Dataset entries:
------------------------------------

/-- R125, R135, R294: a START that passes its checks commits new constants, performs INIT_DYNAMIC and
enters RUN; it changes no configuration register, `ERR`, `CAUSE` or `OUT`. -/
def Obligations.StartBeginsASession : Prop :=
  ∀ s : State, s.mode = .config → configAccepted s.numerics s.cfg s.freeCount = true →
    ∃ d : Derived, exec .start s = .next { s with
      derived := d, mode := .run, freeCount := s.freeCount + 1
      demod := { fmemM := Vector.replicate 4 ⟨cplxZero, cplxZero⟩, fmemS := Vector.replicate 4 ⟨cplxZero, cplxZero⟩,
                 fmPrev := cplxZero, sym := true, psym := true, idx := 9, acc := 0#8, cd := numZero,
                 bitage := 0, eage := 0, bage := 0 }
      modulator := { car := ⟨numOne, numZero⟩, mt := numZero, burst := false } }

/-- R127 to R132: the numeric, strategy, threshold and integer constants START latches. -/
def Obligations.StartLatchesScalarConstants : Prop :=
  ∀ s : State, s.mode = .config → configAccepted s.numerics s.cfg s.freeCount = true →
    ∃ t, exec .start s = .next t ∧
      t.derived.fsN = s.numerics.ofInt s.cfg.fs.toNat ∧ t.derived.baudN = s.numerics.ofInt s.cfg.baud.toNat ∧
      t.derived.fmN = s.numerics.ofInt s.cfg.fmark.toNat ∧ t.derived.fspN = s.numerics.ofInt s.cfg.fspace.toNat ∧
      t.derived.fcN = s.numerics.ofInt s.cfg.fcorner.toNat ∧
      t.derived.discL = s.cfg.ctrl.getLsbD 0 ∧ t.derived.syncL = s.cfg.ctrl.getLsbD 1 ∧
      t.derived.wcmpL = s.cfg.ctrl.getLsbD 2 ∧
      t.derived.loN = s.numerics.div (s.numerics.ofInt s.cfg.thrlo.toNat) (numLit 65536) ∧
      t.derived.hiN = s.numerics.div (s.numerics.ofInt s.cfg.thrhi.toNat) (numLit 65536) ∧
      t.derived.spb = s.numerics.div t.derived.fsN t.derived.baudN ∧
      t.derived.spbI = (2 * s.cfg.fs.toNat + s.cfg.baud.toNat) / (2 * s.cfg.baud.toNat) ∧
      t.derived.halfI = t.derived.spbI / 2 ∧ 2 ≤ t.derived.spbI ∧ 1 ≤ t.derived.halfI ∧
      t.derived.gEdge = (if s.cfg.gedge = 0xFFFFFF#24 then s.cfg.fs.toNat / (2 * s.cfg.baud.toNat)
        else s.cfg.gedge.toNat) ∧
      t.derived.gByte = (if s.cfg.gbyte = 0xFFFFFF#24 then t.derived.spbI / 4 else s.cfg.gbyte.toNat) ∧
      t.derived.preN = s.cfg.prebits.toNat ∧ t.derived.postN = s.cfg.postbits.toNat

/-- R133, R150 to R154: the biquad stages START designs, from the analog pole of each. -/
def Obligations.StartDesignsTheFilter : Prop :=
  ∀ s : State, s.mode = .config → configAccepted s.numerics s.cfg s.freeCount = true →
    ∃ t, exec .start s = .next t ∧ t.derived.nst = s.cfg.poles.toNat / 2 ∧
      ∀ i : Fin 4, i.val < t.derived.nst → ∀ N : Numerics, N = s.numerics →
        ∀ wc ang pr im d qr qi g : NumVal,
        wc = N.mul (numLit 2) (N.tan (N.div (N.mul N.pi t.derived.fcN) t.derived.fsN)) →
        ang = N.div (N.mul N.pi (N.ofInt (2 * (i.val + 1) + s.cfg.poles.toNat - 1))) (N.ofInt (2 * s.cfg.poles.toNat)) →
        pr = N.mul wc (N.cos ang) → im = N.mul wc (N.sin ang) →
        d = N.add (N.mul (N.sub (numLit 2) pr) (N.sub (numLit 2) pr)) (N.mul im im) →
        qr = N.div (N.sub (N.sub (numLit 4) (N.mul pr pr)) (N.mul im im)) d →
        qi = N.div (N.mul (numLit 4) im) d →
        g = N.div (N.add (N.add (numLit 1) t.derived.coef[i].a1) t.derived.coef[i].a2) (numLit 4) →
        t.derived.coef[i].a1 = N.mul (numLit (-2)) qr ∧
        t.derived.coef[i].a2 = N.add (N.mul qr qr) (N.mul qi qi) ∧
        t.derived.coef[i].b0 = g ∧ t.derived.coef[i].b1 = N.mul (numLit 2) g ∧ t.derived.coef[i].b2 = g

/-- R134: the rotation factors. -/
def Obligations.StartDerivesRotors : Prop :=
  ∀ s : State, s.mode = .config → configAccepted s.numerics s.cfg s.freeCount = true →
    ∃ t, exec .start s = .next t ∧
      ∀ (N : Numerics) (a b c : NumVal), N = s.numerics →
        a = N.div (N.mul (N.mul (numLit 2) N.pi) t.derived.fmN) t.derived.fsN →
        b = N.div (N.mul (N.mul (numLit 2) N.pi) t.derived.fspN) t.derived.fsN →
        c = N.div (N.mul (N.mul (numLit 2) N.pi) (N.div (N.add t.derived.fmN t.derived.fspN) (numLit 2)))
          t.derived.fsN →
        t.derived.rotM = ⟨N.cos a, N.sin a⟩ ∧ t.derived.rotS = ⟨N.cos b, N.sin b⟩ ∧
        t.derived.rotC = ⟨N.cos c, N.sin c⟩

/-- R133, R156, R184: `K` from the designed stages' response at the tone offset.  `h j` is the value of
the loop variable of R156 after `j` stages. -/
def Obligations.StartDerivesTheGainConstant : Prop :=
  ∀ s : State, s.mode = .config → configAccepted s.numerics s.cfg s.freeCount = true →
    ∃ t, exec .start s = .next t ∧
      ∃ h : Nat → Cplx, h 0 = ⟨numOne, numZero⟩ ∧
        ∀ (N : Numerics) (w r2 : NumVal) (e1 e2 : Cplx), N = s.numerics →
          w = N.div (N.mul (N.mul (numLit 2) N.pi) (N.sub t.derived.fspN t.derived.fmN)) t.derived.fsN →
          e1 = ⟨N.cos w, N.neg (N.sin w)⟩ → e2 = cmul N e1 e1 →
          (∀ (j : Nat) (hj : j < 4), j < t.derived.nst → ∀ num den : Cplx,
            num = cadd N (cadd N ⟨t.derived.coef[j].b0, numZero⟩ (cscale N t.derived.coef[j].b1 e1))
              (cscale N t.derived.coef[j].b2 e2) →
            den = cadd N (cadd N ⟨numOne, numZero⟩ (cscale N t.derived.coef[j].a1 e1))
              (cscale N t.derived.coef[j].a2 e2) →
            h (j + 1) = cmul N (h j) (cscale N (N.div numOne (abs2 N den)) (cmul N num (conj N den)))) ∧
          (r2 = abs2 N (h t.derived.nst) →
            t.derived.k = N.div (N.mul numHalf (N.add numOne r2)) (N.sub numOne r2) ∧ numLt r2 numOne = true)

------------------------------------

What to do: Every entry shown above should be written out again without a single difference.

Exercise result:
/-- R125, R135, R294: a START that passes its checks commits new constants, performs INIT_DYNAMIC and
enters RUN; it changes no configuration register, `ERR`, `CAUSE` or `OUT`. -/
def Obligations.StartBeginsASession : Prop :=
  ∀ s : State, s.mode = .config → configAccepted s.numerics s.cfg s.freeCount = true →
    ∃ d : Derived, exec .start s = .next { s with
      derived := d, mode := .run, freeCount := s.freeCount + 1
      demod := { fmemM := Vector.replicate 4 ⟨cplxZero, cplxZero⟩, fmemS := Vector.replicate 4 ⟨cplxZero, cplxZero⟩,
                 fmPrev := cplxZero, sym := true, psym := true, idx := 9, acc := 0#8, cd := numZero,
                 bitage := 0, eage := 0, bage := 0 }
      modulator := { car := ⟨numOne, numZero⟩, mt := numZero, burst := false } }

/-- R127 to R132: the numeric, strategy, threshold and integer constants START latches. -/
def Obligations.StartLatchesScalarConstants : Prop :=
  ∀ s : State, s.mode = .config → configAccepted s.numerics s.cfg s.freeCount = true →
    ∃ t, exec .start s = .next t ∧
      t.derived.fsN = s.numerics.ofInt s.cfg.fs.toNat ∧ t.derived.baudN = s.numerics.ofInt s.cfg.baud.toNat ∧
      t.derived.fmN = s.numerics.ofInt s.cfg.fmark.toNat ∧ t.derived.fspN = s.numerics.ofInt s.cfg.fspace.toNat ∧
      t.derived.fcN = s.numerics.ofInt s.cfg.fcorner.toNat ∧
      t.derived.discL = s.cfg.ctrl.getLsbD 0 ∧ t.derived.syncL = s.cfg.ctrl.getLsbD 1 ∧
      t.derived.wcmpL = s.cfg.ctrl.getLsbD 2 ∧
      t.derived.loN = s.numerics.div (s.numerics.ofInt s.cfg.thrlo.toNat) (numLit 65536) ∧
      t.derived.hiN = s.numerics.div (s.numerics.ofInt s.cfg.thrhi.toNat) (numLit 65536) ∧
      t.derived.spb = s.numerics.div t.derived.fsN t.derived.baudN ∧
      t.derived.spbI = (2 * s.cfg.fs.toNat + s.cfg.baud.toNat) / (2 * s.cfg.baud.toNat) ∧
      t.derived.halfI = t.derived.spbI / 2 ∧ 2 ≤ t.derived.spbI ∧ 1 ≤ t.derived.halfI ∧
      t.derived.gEdge = (if s.cfg.gedge = 0xFFFFFF#24 then s.cfg.fs.toNat / (2 * s.cfg.baud.toNat)
        else s.cfg.gedge.toNat) ∧
      t.derived.gByte = (if s.cfg.gbyte = 0xFFFFFF#24 then t.derived.spbI / 4 else s.cfg.gbyte.toNat) ∧
      t.derived.preN = s.cfg.prebits.toNat ∧ t.derived.postN = s.cfg.postbits.toNat

/-- R133, R150 to R154: the biquad stages START designs, from the analog pole of each. -/
def Obligations.StartDesignsTheFilter : Prop :=
  ∀ s : State, s.mode = .config → configAccepted s.numerics s.cfg s.freeCount = true →
    ∃ t, exec .start s = .next t ∧ t.derived.nst = s.cfg.poles.toNat / 2 ∧
      ∀ i : Fin 4, i.val < t.derived.nst → ∀ N : Numerics, N = s.numerics →
        ∀ wc ang pr im d qr qi g : NumVal,
        wc = N.mul (numLit 2) (N.tan (N.div (N.mul N.pi t.derived.fcN) t.derived.fsN)) →
        ang = N.div (N.mul N.pi (N.ofInt (2 * (i.val + 1) + s.cfg.poles.toNat - 1))) (N.ofInt (2 * s.cfg.poles.toNat)) →
        pr = N.mul wc (N.cos ang) → im = N.mul wc (N.sin ang) →
        d = N.add (N.mul (N.sub (numLit 2) pr) (N.sub (numLit 2) pr)) (N.mul im im) →
        qr = N.div (N.sub (N.sub (numLit 4) (N.mul pr pr)) (N.mul im im)) d →
        qi = N.div (N.mul (numLit 4) im) d →
        g = N.div (N.add (N.add (numLit 1) t.derived.coef[i].a1) t.derived.coef[i].a2) (numLit 4) →
        t.derived.coef[i].a1 = N.mul (numLit (-2)) qr ∧
        t.derived.coef[i].a2 = N.add (N.mul qr qr) (N.mul qi qi) ∧
        t.derived.coef[i].b0 = g ∧ t.derived.coef[i].b1 = N.mul (numLit 2) g ∧ t.derived.coef[i].b2 = g

/-- R134: the rotation factors. -/
def Obligations.StartDerivesRotors : Prop :=
  ∀ s : State, s.mode = .config → configAccepted s.numerics s.cfg s.freeCount = true →
    ∃ t, exec .start s = .next t ∧
      ∀ (N : Numerics) (a b c : NumVal), N = s.numerics →
        a = N.div (N.mul (N.mul (numLit 2) N.pi) t.derived.fmN) t.derived.fsN →
        b = N.div (N.mul (N.mul (numLit 2) N.pi) t.derived.fspN) t.derived.fsN →
        c = N.div (N.mul (N.mul (numLit 2) N.pi) (N.div (N.add t.derived.fmN t.derived.fspN) (numLit 2)))
          t.derived.fsN →
        t.derived.rotM = ⟨N.cos a, N.sin a⟩ ∧ t.derived.rotS = ⟨N.cos b, N.sin b⟩ ∧
        t.derived.rotC = ⟨N.cos c, N.sin c⟩

/-- R133, R156, R184: `K` from the designed stages' response at the tone offset.  `h j` is the value of
the loop variable of R156 after `j` stages. -/
def Obligations.StartDerivesTheGainConstant : Prop :=
  ∀ s : State, s.mode = .config → configAccepted s.numerics s.cfg s.freeCount = true →
    ∃ t, exec .start s = .next t ∧
      ∃ h : Nat → Cplx, h 0 = ⟨numOne, numZero⟩ ∧
        ∀ (N : Numerics) (w r2 : NumVal) (e1 e2 : Cplx), N = s.numerics →
          w = N.div (N.mul (N.mul (numLit 2) N.pi) (N.sub t.derived.fspN t.derived.fmN)) t.derived.fsN →
          e1 = ⟨N.cos w, N.neg (N.sin w)⟩ → e2 = cmul N e1 e1 →
          (∀ (j : Nat) (hj : j < 4), j < t.derived.nst → ∀ num den : Cplx,
            num = cadd N (cadd N ⟨t.derived.coef[j].b0, numZero⟩ (cscale N t.derived.coef[j].b1 e1))
              (cscale N t.derived.coef[j].b2 e2) →
            den = cadd N (cadd N ⟨numOne, numZero⟩ (cscale N t.derived.coef[j].a1 e1))
              (cscale N t.derived.coef[j].a2 e2) →
            h (j + 1) = cmul N (h j) (cscale N (N.div numOne (abs2 N den)) (cmul N num (conj N den)))) ∧
          (r2 = abs2 N (h t.derived.nst) →
            t.derived.k = N.div (N.mul numHalf (N.add numOne r2)) (N.sub numOne r2) ∧ numLt r2 numOne = true)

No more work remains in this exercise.